The line containing "The buffer. -/" marks the end: write out exactly every line from the first line of the data below through that line, and only those.
####################
-- ==== Sys2Proof/Syntax.lean ====
section
/-! DEFINITION. The commands of the block: one constructor per row of spec/opcode_table.json (30_encoding.md R47 for the
nine `CMDW` rows, R53 for the two `TAILREQ` rows). -/

namespace Sys2Proof

/-- The direction of a cipher command (R16: `DIR` is 0 for encrypt and 1 for decrypt). -/
inductive Dir where
  | enc
  | dec
deriving DecidableEq, Repr

/-- The nine commands a host launches through `CMD` and the two operations the engine asks of the tail delegate. A
command's operands are the registers of R48, so its constructor carries none; a tail operation carries `TLEN` (R53),
its key and span standing in the port's registers. -/
inductive Instr where
  /-- `NOP` (R61). -/
  | nop
  /-- `LOADKEY` (R62). -/
  | loadkey
  /-- `ENCRYPT` (R67). -/
  | encrypt
  /-- `DECRYPT` (R68). -/
  | decrypt
  /-- `ENC_FIXED` (R87). -/
  | encFixed
  /-- `DEC_FIXED` (R88). -/
  | decFixed
  /-- `ENC_WORDS` (R85). -/
  | encWords
  /-- `DEC_WORDS` (R86). -/
  | decWords
  /-- `CLRF` (R63). -/
  | clrf
  /-- `TAIL_ENC` with its `TLEN` (R96). -/
  | tailEnc (len : BitVec 3)
  /-- `TAIL_DEC` with its `TLEN` (R97). -/
  | tailDec (len : BitVec 3)
deriving DecidableEq, Repr

end Sys2Proof
end

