-- ==== Sys2Proof/Machine/Ops.lean ====
section
/-! DEFINITION. The named operations over the buffer, the working registers and the state: reading and writing `BUF`
(20_memory.md), free values, taking a fault (60_exceptions.md R105) and clearing it (R107), and the end of a command
(R128). -/

namespace Sys2Proof.Machine

/-! The buffer. -/

/-- The byte of the buffer at offset `a`; an offset that is not listed reads as 0 (R30, log entry 1). -/
def readByte : List Host.Cell → Nat → Byte
  | [], _ => 0
  | (b, v) :: rest, a => if b = a then v else readByte rest a

/-- The buffer with `v` at offset `a`, in canonical form: offsets strictly rising, no listed byte 0. -/
def writeByte : List Host.Cell → Nat → Byte → List Host.Cell
  | [], a, v => if v = 0 then [] else [(a, v)]
  | (b, w) :: rest, a, v =>
    if a < b then (if v = 0 then (b, w) :: rest else (a, v) :: (b, w) :: rest)
    else if a = b then (if v = 0 then rest else (a, v) :: rest)
    else (b, w) :: writeByte rest a v

/-- The canonical form, from the offset `lo` on. -/
def wfFrom : Nat → List Host.Cell → Bool
  | _, [] => true
  | lo, (a, v) :: rest => decide (lo ≤ a) && (v != 0) && wfFrom (a + 1) rest

/-- The canonical form of the buffer: offsets strictly rising, no entry equal to what an unlisted offset reads as. -/
def Memory.wf (m : List Host.Cell) : Bool := wfFrom 0 m

/-- Every listed offset is one of the 32-bit offset space (R30). -/
def Memory.inSpace (m : List Host.Cell) : Bool := m.all fun c => decide (c.1 < 2 ^ 32)

/-- `MemRead(a, n)` as the number R33 gives: the sum over `i` of `BUF[a+i] * 256^i`. -/
def memRead (m : List Host.Cell) (a : Nat) : Nat → Nat
  | 0 => 0
  | n + 1 => memRead m a n + (readByte m (a + n)).toNat * 256 ^ n

/-- `MemRead(a, 4)`, the little-endian word at offset `a` (R32, R33). -/
def readWord (m : List Host.Cell) (a : Nat) : Word :=
  readByte m (a + 3) ++ (readByte m (a + 2) ++ (readByte m (a + 1) ++ readByte m a))

/-- `MemWrite(a, 4, w)`: the word `w` stored little-endian at offset `a` (R34). -/
def writeWord (m : List Host.Cell) (a : Nat) (w : Word) : List Host.Cell :=
  writeByte (writeByte (writeByte (writeByte m a (w.extractLsb' 0 8)) (a + 1) (w.extractLsb' 8 8)) (a + 2)
    (w.extractLsb' 16 8)) (a + 3) (w.extractLsb' 24 8)

/-- The bytes `f 0 .. f (n-1)` stored at offsets `a .. a+n-1`. -/
def writeBytes (m : List Host.Cell) (a : Nat) (f : Nat → Byte) : Nat → List Host.Cell
  | 0 => m
  | n + 1 => writeByte (writeBytes m a f n) (a + n) (f n)

/-! Working registers. -/

/-- `V[i]` (R134). -/
def Work.word (w : Work) (i : BitVec 4) : Word := w.v[i.toNat]'i.isLt

/-- `V[i] <- x` (R134). -/
def Work.setWord (w : Work) (i : BitVec 4) (x : Word) : Work := { w with v := w.v.set i.toNat x i.isLt }

/-- Working registers that hold free values, numbered from `k` on (R17: "unspecified values between commands"). -/
def freeWork (k : Nat) : Work where
  v := Vector.ofFn fun i => Config.freeBits 32 (k + i.val)
  sum := Config.freeBits 32 (k + 16)
  y := Config.freeBits 32 (k + 17)
  z := Config.freeBits 32 (k + 18)
  e := Config.freeBits 2 (k + 19)
  p := Config.freeBits 4 (k + 20)
  m := Config.freeBits 5 (k + 21)
  rounds := Config.freeBits 6 (k + 22)
  rnd := Config.freeBits 6 (k + 23)
  dir := if Config.freeBits 1 (k + 24) = 0 then .enc else .dec
  off := Config.freeBits 32 (k + 25)
  full := Config.freeBits 26 (k + 26)
  left := Config.freeBits 6 (k + 27)
  nw := Config.freeBits 4 (k + 28)

/-- How many free values `freeWork` uses. -/
def freeWorkSize : Nat := 29

/-- The working registers are left unspecified (R17, log entry 3). -/
def State.forgetWork (s : State) : State :=
  { s with work := freeWork s.draws, draws := s.draws + freeWorkSize }

/-- The `n` bytes at offset `a` are left unspecified: each holds a free value. -/
def State.forgetBytes (s : State) (a n : Nat) : State :=
  { s with buf := writeBytes s.buf a (fun i => Config.freeByte (s.draws + i)) n, draws := s.draws + n }

/-! Faults. -/

/-- The causes of a fault (R103). -/
inductive FCode where
  /-- `F_NOKEY`. -/
  | noKey
  /-- `F_RANGE`. -/
  | range
  /-- `F_OPERAND`. -/
  | operand
  /-- `F_ILLCMD`. -/
  | illCmd
deriving DecidableEq, Repr

/-- The code `STATUS.FCODE` records for a cause (R103). -/
def FCode.code : FCode → BitVec 4
  | .noKey => 1
  | .range => 2
  | .operand => 3
  | .illCmd => 4

/-- The engine stands idle: no command in flight, nothing on the tail port, `BUSY` 0. -/
def State.toIdle (s : State) : State :=
  { s with busy := false, inflight := none, phase := .idle, touched := [], port := { s.port with status := .quiet } }

/-- `raise Fault(c)` (R105): `FAULT <- 1`, `FCODE <- code`, `BUSY <- 0`, and nothing else the spec gives the machine;
the model's sticky mark is set (R109). -/
def raiseFault (c : FCode) (s : State) : State :=
  { s.toIdle with fault := true, fcode := c.code, faulted := true }

/-- Return from a fault (R63, R107): `FAULT <- 0`, `FCODE <- 0`. Nothing is restored because nothing was saved. -/
def clearFault (s : State) : State := { s with fault := false, fcode := 0 }

end Sys2Proof.Machine
end

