-- ==== Sys2Proof/Machine/Core.lean ====
section
/-! DEFINITION. The machine as the host's interface takes it. -/

def Sys2Proof.core : Host.Core :=
  { State := Sys2Proof.Machine.State
    Fault := Sys2Proof.Machine.Fault
    Refusal := Sys2Proof.Machine.Refusal
    step := Sys2Proof.Machine.step
    reset := Sys2Proof.Machine.State.reset }
end

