-- ==== Sys2Proof/Certificates/Slice0/Obligations.lean ====
section
/-! DEFINITION. The statements about the model, for the provers. Each says in its docstring which rule of spec/ it
formalises; where it rests on a choice of the model's, it says so and names the log entry. -/

open Sys2Proof Sys2Proof.Machine

/-! Encoding. -/

/-- Words written out from R47 and R53 decode to what those tables say, and two illegal words are rejected (R49). -/
def Obligations.TableWordsDecode : Prop :=
  decodeCmd 0x00000000 = .ok .nop ∧ decodeCmd 0x00000001 = .ok .loadkey ∧ decodeCmd 0x00000002 = .ok .encrypt ∧
    decodeCmd 0x00000005 = .ok .decFixed ∧ decodeCmd 0x00000006 = .ok .encWords ∧ decodeCmd 0x00000008 = .ok .clrf ∧
    decodeTail 0b0011 = .tailEnc 3 ∧ decodeTail 0b1111 = .tailDec 7 ∧
    decodeCmd 0x00000009 = .error (.reservedOpcode 9) ∧ decodeCmd 0x00000012 = .error .reservedBitsSet

/-- Decode and encode agree, both ways: every instruction is read back from its own encoding, and what decodes to an
instruction is that instruction's encoding, so no other word or header executes as it (R47, R49, R53). -/
def Obligations.DecodeAndEncodeAgree : Prop :=
  (∀ i : Instr, decode (encode i) = .ok i) ∧
    (∀ (x : Wire) (i : Instr), decode x = .ok i → encode i = x)

/-- R49: a `CMD` write, made while `BUSY = 0` and `FAULT = 0`, whose `OP` is `1001` to `1111` or whose `RSV` is not zero,
launches nothing and records `F_ILLCMD`; every other word is the encoding of one command. -/
def Obligations.IllegalCommandWordsFault : Prop :=
  ∀ w : Word,
    (9 ≤ (w.extractLsb' 0 4).toNat ∨ w.extractLsb' 4 28 ≠ 0 →
      ∀ (s : State) (rest : List Move), AtRest s → s.fault = false →
        (s.todo = .wr 0x00 w :: rest ∨ s.todo = .post 0x00 w :: rest) →
        step s = .next { s with todo := rest, fault := true, fcode := 4, faulted := true }) ∧
    (¬ (9 ≤ (w.extractLsb' 0 4).toNat ∨ w.extractLsb' 4 28 ≠ 0) →
      ∃ i : Instr, decodeCmd w = .ok i ∧ i.isCommand = true ∧ encode i = .cmd w)

/-! A step. -/

/-- A step whose next move is a `CMD` write of a word that decodes, the engine idle and no fault recorded, is `exec` of
that command, launched (R60); the move is taken off the schedule. -/
def Obligations.StepRunsTheLaunchedCommand : Prop :=
  ∀ (s : State) (w : Word) (i : Instr) (rest : List Move),
    s.todo = .wr 0x00 w :: rest → s.busy = false → s.fault = false → decodeCmd w = .ok i →
    step s = exec i { s with todo := rest, busy := true, inflight := some i }

/-- A step whose next move is the delegate's, a request standing on the port, is `exec` of the instruction the request's
header decodes to (R53, R95). -/
def Obligations.StepRunsTheDelegatesOperation : Prop :=
  ∀ (s : State) (rest : List Move),
    s.todo = .delegate :: rest → s.port.status = .requested →
    step s = exec (decodeTail s.port.thdr) { s with todo := rest }

/-- A `CMD` write that does not wait leaves the command in flight with `BUSY = 1` and nothing else changed (the launch of
R60; that its checks wait for the engine's first move is the model's, log entry 23), and the engine's next move on a
command other than `ENCRYPT` and `DECRYPT` is `exec` of it (that it runs in one move is the model's choice, log entry
24). -/
def Obligations.PostedCommandIsInFlight : Prop :=
  ∀ (s : State) (w : Word) (i : Instr) (rest : List Move),
    s.todo = .post 0x00 w :: .engine :: rest → s.busy = false → s.fault = false → decodeCmd w = .ok i →
    step s = .next { s with todo := .engine :: rest, busy := true, inflight := some i } ∧
      (i ≠ .encrypt → i ≠ .decrypt →
        step { s with todo := .engine :: rest, busy := true, inflight := some i } =
          exec i { s with todo := rest, busy := true, inflight := some i })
####################
#### OUTPUT
-- ==== Sys2Proof/Syntax.lean ====
section
/-! DEFINITION. The commands of the block: one constructor per row of spec/opcode_table.json (30_encoding.md R47 for the
nine `CMDW` rows, R53 for the two `TAILREQ` rows). -/

namespace Sys2Proof

/-- The direction of a cipher command (R16: `DIR` is 0 for encrypt and 1 for decrypt). -/
inductive Dir where
  | enc
  | dec
deriving DecidableEq, Repr

/-- The nine commands a host launches through `CMD` and the two operations the engine asks of the tail delegate. A
command's operands are the registers of R48, so its constructor carries none; a tail operation carries `TLEN` (R53),
its key and span standing in the port's registers. -/
inductive Instr where
  /-- `NOP` (R61). -/
  | nop
  /-- `LOADKEY` (R62). -/
  | loadkey
  /-- `ENCRYPT` (R67). -/
  | encrypt
  /-- `DECRYPT` (R68). -/
  | decrypt
  /-- `ENC_FIXED` (R87). -/
  | encFixed
  /-- `DEC_FIXED` (R88). -/
  | decFixed
  /-- `ENC_WORDS` (R85). -/
  | encWords
  /-- `DEC_WORDS` (R86). -/
  | decWords
  /-- `CLRF` (R63). -/
  | clrf
  /-- `TAIL_ENC` with its `TLEN` (R96). -/
  | tailEnc (len : BitVec 3)
  /-- `TAIL_DEC` with its `TLEN` (R97). -/
  | tailDec (len : BitVec 3)
deriving DecidableEq, Repr

end Sys2Proof
end

-- ==== Sys2Proof/Machine/Ops.lean ====
section
/-! DEFINITION. The named operations over the buffer, the working registers and the state: reading and writing `BUF`
(20_memory.md), free values, taking a fault (60_exceptions.md R105) and clearing it (R107), and the end of a command
(R128). -/

namespace Sys2Proof.Machine

/-! The buffer. -/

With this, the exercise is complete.